Application of anthropogenic uranium radioisotopes in tracing water mass movement in the Arctic-North Atlantic Ocean

A faster decline of sea ice extent in the Arctic in recent years is caused by the rapid warming of global climate. The northward Atlantic water carries a large amount of heat from the lower latitudes of the North Atlantic Ocean, and the release of heat in the Arctic Ocean plays a key role in the sea ice melting process. Atlantic water losses the heat to be cold and dense and thus sinks to deep water layer in the Arctic and subpolar region. Colder and deeper dense water outflows back into the North Atlantic Ocean, and this circulation is defined as the Atlantic Meridional Overturning Circulation (AMOC). It is one of important part of global thermohaline circulation, which profoundly contributes to global climate. Therefore, insights on the transport pathways and timescales of Atlantic water in the Arctic and North Atlantic oceans are significant for understanding the AMOC and the influence on melting of sea ice.

Anthropogenic uranium (U) isotopes, namely ²³³U and ²³⁶U, are promising oceanic tracers owning to their long half-lives and conservative behavior in the open ocean, and their transient signals are useful to investigate water mass movement in a large spatial scale. Unique point-source signal from nuclear reprocessing plants (NRPs) at Sellafield (SF) and La Hague (LH) of European coast is herein exploited to study the transport of Atlantic water in the Arctic and North Atlantic oceans. Combining nutrients, salinity, colored dissolved organic matter (CDOM) and ⁹⁹Tc, two ²³³U-²³⁶U tracer approaches were developed to estimate Atlantic water transit time. The first approach estimated the transit time of Atlantic water through comparing the original NRPs-derived ²³⁶U (²³⁶U_NRPs) concentrations in seawater sample and the reconstructed historic concentrations in three ²³⁶U_NRPs input functions at the Barents Sea Opening (Paper I). CDOM helps distinguish different Atlantic branch waters based on the terrestrial-derived and marine-derived CDOM, and therefore constrains the corresponding input functions (Paper III). The ²³⁶U_NRPs input functions were reconstructed through some assumptions of hydrologic features, whereas the second approach chose to use the ratio of ⁹⁹Tc and ²³⁶U from the NRPs discharge instead of the reconstructed input functions, avoiding the potential uncertainties from these assumptions (Paper II).

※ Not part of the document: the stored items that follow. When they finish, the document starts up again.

-- ==== Sys2Proof/Machine/System.lean ====
section
/-!
DEFINITION. Machine state and system instructions: SRD, SWR, TRAP, RETT, BRK, NOP, YIELD, ISYNC, IINV, PNOPRE, PPRE,
CHKERR and LAUNCH (R286 to R294).
-/

namespace Sys2Proof.Machine

/-! ### What SRD reads -/

/-- sr.chk of a group; a redundant team's is one register, set by either copy (R409, R417). -/
def chkAt (s : State) (g : Group) : Chk :=
  match g.owner with
  | .spawned k => (tgetD s.spawned k {}).chk
  | .team t =>
    let x := tgetD s.teams t {}
    match x.mate with
    | none => x.chk
    | some m =>
      let y := (tgetD s.teams m {}).chk
      { x.chk with pc := x.chk.pc || y.pc, pw := x.chk.pw || y.pw, pb := x.chk.pb || y.pb }

/-- The layout of sr.chk (R409). -/
def chkWord (c : Chk) : Word :=
  BitVec.ofNat 64 ((if c.pc then 1 else 0) + (if c.pw then 2 else 0) + (if c.pb then 4 else 0) +
    256 * min 255 c.mmcnt + 65536 * min 255 c.rbcnt)

/-- A bit of a word. -/
def flag (b : Bool) (k : Nat) : Word := if b then 1#64 <<< k else 0#64

/-- The layout of sr.status (R287). -/
def statusWord (s : State) (gid : Nat) (g : Group) (e : Entry) : Word :=
  flag g.ref 0 ||| flag (coachAbroad s gid) 1 ||| flag g.parked 2 ||| flag g.mcmask 3 ||| flag (hmode g) 4 |||
  flag g.sstep 5 ||| flag e.noPre 6 ||| (g.tcode.setWidth 64 <<< 8)

/-- Word k of the membership bitmap of the current view (R309, R310). -/
def viewMapWord (s : State) (k : Nat) : Word :=
  (members s).foldl (fun w d => if d / 64 = k then w ||| (1#64 <<< (d % 64)) else w) 0#64

/-- A special register that is the same in every lane (R286). -/
def specialReg (s : State) (g : Group) (idx : Nat) : Word :=
  let h := g.handler.getD {}
  match idx with
  | 2 => BitVec.ofNat 64 g.width
  | 3 => BitVec.ofNat 64 g.slot
  | 4 => teamNumber s g
  | 5 => BitVec.ofNat 64 g.core
  | 6 => BitVec.ofNat 64 (clusterOf g.core)
  | 7 => BitVec.ofNat 64 (devNo s)
  | 8 => BitVec.ofNat 64 (launchKey s g)
  | 9 => BitVec.ofNat 64 (coreAt s g.core).cycle
  | 10 => BitVec.ofNat 64 (curView s)
  | 11 => viewMapWord s 0
  | 12 => viewMapWord s 1
  | 13 => viewMapWord s 2
  | 14 => viewMapWord s 3
  | 15 => chkWord (chkAt s g)
  | 16 => BitVec.ofNat 64 (match g.owner with
    | .team t => (tgetD s.teams t {}).refusals
    | .spawned _ => g.refusals)
  | 17 => statusWord s s.cur.gid g (strandOf g s.cur.entry)
  | 18 => h.tpc
  | 19 => h.tinfo
  | _ => h.taddr

/-- The value of a special register in a lane (R286). -/
def laneReg (s : State) (g : Group) (idx l : Nat) : Word :=
  match idx with
  | 0 => BitVec.ofNat 64 l
  | 1 => BitVec.ofNat 64 (g.laneNo.getD l 0)
  | k => specialReg s g k

/-- Some bits of a set, from bit lo, those below a limit (R288). -/
def bitsFrom {n : Nat} (x : BitVec n) (lo limit : Nat) : Word :=
  ((x.extractLsb' lo 64) : Word) &&& BitVec.ofNat 64 (2 ^ (min limit (lo + 64) - lo) - 1)

/-- A field of a stack entry (R288, R289). -/
def entryField (l : List Entry) (idx k : Nat) : Word :=
  match idx with
  | 4 => BitVec.ofNat 64 l.length
  | _ =>
    match l[k]? with
    | none => 0#64
    | some e =>
      match idx with
      | 0 => e.pc
      | 1 => e.mask
      | 2 => e.reconv.getD (BitVec.allOnes 64)
      | _ => (match e.mode with
        | .live => 1#64
        | .pending => 2#64
        | _ => 3#64)

/-- A field of a rendezvous point (R288). -/
def pointField (s : State) (g : Group) (b k : Nat) : Word :=
  match pointOf s g b with
  | none => 0#64
  | some (d, p) =>
    match k with
    | 0 => BitVec.ofNat 64 p.arrived
    | 1 => BitVec.ofNat 64 p.expected
    | _ => flag p.phase 0 ||| 2#64 ||| flag d 2

/-- A tile entry as the handler sees it: with the state it has written (R289). -/
def tileSeen (s : State) (g : Group) (n : Nat) : BitVec 128 :=
  let e := tileAt (teamOf s g) n
  match g.handler.bind fun h => tget h.tileStates n with
  | some st => withState e st
  | none => e

/-- The range of s(sa) for a class (R288); false: a reserved-field trap. -/
def srRange (s : State) (g : Group) (cls idx a : Nat) : Bool :=
  match cls with
  | 1 => decide (idx < declV s g) && decide (a < g.width)
  | 2 => decide (idx < declS s g)
  | 5 => if idx = 4 then a == 0 else decide (a < 512)
  | 6 => decide (a < 3)
  | 7 => decide (a < 2)
  | 8 => decide (a < 16384)
  | 9 => decide (a < 8)
  | _ => true

/-- The state of classes 1 to 9 (R288). -/
def stateWord (s : State) (g : Group) (cls idx a : Nat) : Word :=
  match cls with
  | 1 => (getV g idx a).setWidth 64
  | 2 => tgetD g.sregs idx 0#64
  | 3 => if idx < 4 then bitsFrom g.vfull (64 * idx) (declV s g) else bitsFrom g.sfull (64 * (idx - 4)) (declS s g)
  | 4 => if idx < 8 then getP g idx &&& widthMask g.width else flag (getQ g (idx - 8)) 0
  | 5 => entryField g.stack idx a
  | 6 => pointField s g idx a
  | 7 => ((tileSeen s g idx).extractLsb' (64 * a) 64)
  | 8 => tgetD (tgetD (teamOf s g).matrix.accs idx {}).vals a 0#64
  | _ => (tgetD (teamOf s g).templates idx {}).bits.extractLsb' (64 * a) 64

/-- The access is only for a handler (R288). -/
def handlerOnly (cls idx : Nat) (write : Bool) : Bool := cls != 0 || (!write && 18 ≤ idx)

/-- The register that an access of class 1 or 2 names by its index (R164, R288). -/
def indexNames (cls k idx : Nat) : List Nat := if cls = k then [idx] else []

/-- SRD (R288). -/
def execSrd (o : SrdOp) (s : State) : Host.Outcome State Fault Refusal :=
  finish_ s (do
    let cls := o.cls.toNat
    let idx := o.idx.toNat
    let d := o.sd.toNat
    let useA := cls == 1 || 5 ≤ cls
    let srcs := if useA then [src o.sa o.fa] else []
    let v := o.v == 1#1
    let s ← begin_ { sr := srcs, sw := if v then [] else [d], vw := if v then [d] else [], ns := indexNames cls 2 idx,
                     nv := indexNames cls 1 idx, steerS := srcs.map (·.1) } none s
    let g := curGroup s
    need (!handlerOnly cls idx false || hmode g) 0x11
    let a := if useA then (getS g o.sa.toNat).toNat else 0
    need (srRange s g cls idx a) 0x03
    if v then do
      dstFull [] [d] s
      let lanes := strandLanes g (curStrand s)
      let (w, s) ← outside 2 (lanes.map (laneReg s g idx)) s
      .ok (advance (writeLanes s d ((List.range lanes.length).map fun k =>
        (lanes.getD k 0, (w.getD k 0#64).setWidth 32, false))))
    else do
      dstFull [d] [] s
      if cls = 0 then do
        let (w, s) ← outside 2 [specialReg s g idx] s
        .ok (advance (writeScalar s d (w.headD 0#64) false))
      else if cls = 6 then do
        let (w, s) ← outside 2 [stateWord s g cls idx a] s
        .ok (advance (writeScalar s d (w.headD 0#64) false))
      else
        let bad := (cls == 1 && poisonedV g idx a) || (cls == 2 && g.spoison.contains idx)
        .ok (advance (writeScalar s d (stateWord s g cls idx a) bad)))

/-! ### What SWR writes -/

/-- Class 0: REF, MCMASK, and in handler mode SSTEP and sr.tpc (R289). -/
def writeSpecial (g : Group) (idx : Nat) (v : Word) : Group :=
  match idx with
  | 17 =>
    let g := { g with ref := g.ref && !v.getLsbD 0, mcmask := v.getLsbD 3 }
    if hmode g then { g with sstep := v.getLsbD 5 } else g
  | 18 => { g with handler := g.handler.map fun h => { h with tpc := v &&& 0x01FFFFFFFFFFFFF8#64 } }
  | _ => g

/-- The registers that replies on their way will fill or restore (R289). -/
def awaited (s : State) (gid : Nat) (scalar : Bool) : List Nat :=
  s.outs.flatMap fun o =>
    let x := o.2
    if x.gid == gid && fillsRegister x && x.scalar == scalar && !x.hreg then
      (if scalar then [x.reg] else runOf x.reg x.nreg ++ (match x.coach with
        | some c => runOf c.base c.count
        | none => []))
    else []

/-- Full/empty bits from bit lo written: those below the limit, save that none that is awaited becomes full (R289). -/
def writeBits {n : Nat} (x : BitVec n) (lo limit : Nat) (busy : List Nat) (v : Word) : BitVec n :=
  (List.range 64).foldl (fun x k =>
    let r := lo + k
    if limit ≤ r || (v.getLsbD k && busy.contains r) then x else withBit x r (v.getLsbD k)) x

/-- A stack entry written (R289); a strand moved to another PC starts its instruction afresh. -/
def writeEntry (e : Entry) (idx : Nat) (v : Word) : Entry :=
  match idx with
  | 0 =>
    if e.pc = v then e
    else { e with pc := v, waitsOn := none, released := false, stage := 0, request := 0, spawnLane := 0 }
  | 1 => { e with mask := v }
  | 2 => { e with reconv := if v >>> 57 = 0#64 then some v else none }
  | _ => e

/-- A rendezvous point written; none for a reserved-field trap (R289). -/
def writePoint (s : State) (g : Group) (b k : Nat) (v : Word) : Option State :=
  match pointOf s g b with
  | none =>
    if k = 2 && v.getLsbD 1 && (teamKey g).isSome then some (putPoint s g b false { init := true }) else some s
  | some (d, p) =>
    match k with
    | 0 =>
      let p' := if p.expected ≤ v.toNat then { p with arrived := 0, phase := !p.phase } else { p with arrived := v.toNat }
      some (turnPoint s g b d p p')
    | 1 =>
      if (if d then 2 ^ 32 - 1 else 16384) < v.toNat then none
      else some (putPoint s g b d { p with expected := v.toNat })
    | _ =>
      let p' := { p with phase := v.getLsbD 0 }
      some (turnPoint s g b d p (if !d && !v.getLsbD 1 then { p' with init := false, arrived := 0, expected := 0 } else p'))

/-- Tile entry n written; a change of its state takes effect at RETT, and the state that the tile has already is no change
(R88, R289). -/
def writeTile (s : State) (g : Group) (n a : Nat) (v : Word) : State :=
  let old := tileAt (teamOf s g) n
  let e : BitVec 128 :=
    if a = 0 then (old &&& ~~~(0xFFFFFFFFFFFFFFFC#128)) ||| ((v &&& 0x07FF07FF0FFF0304#64).setWidth 128)
    else (old &&& 0xFFFFFFFFFFFFFFFF#128) ||| ((v &&& 0x7FFF#64).setWidth 128 <<< 64)
  let s := modTeam s g fun t => { t with tiles := tset t.tiles n e }
  if a = 0 then
    setGroup s { g with handler := g.handler.map fun h =>
      { h with tileStates := if v.toNat % 4 = tState old then terase h.tileStates n else tset h.tileStates n (v.toNat % 4) } }
  else s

Based on the developed new approaches, average Atlantic water transit times in surface water were obtained in the Fram Strait (14 years), East Greenland fjords (16 years) and the coasts of East Greenland (16 – 17 years), West Greenland (22 years), Iceland and Faroe Islands (25 years) (Papers I, II and III). Our observation of ²³³U and ²³⁶U suggested that the surface outflowing water from the Arctic Ocean transported to the North Atlantic Ocean along the coast of Greenland, but the intermediate dense water outflowing through the sill of the Denmark Strait had a mixed composition of Arctic Atlantic Water, Recirculating Atlantic Water from the eastern Fram Strait and the deep and bottom waters in the Fram Strait (Paper IV). The outflowing dense water moved to the North Atlantic Ocean along the seafloor and contributed to the North Atlantic Deep Water.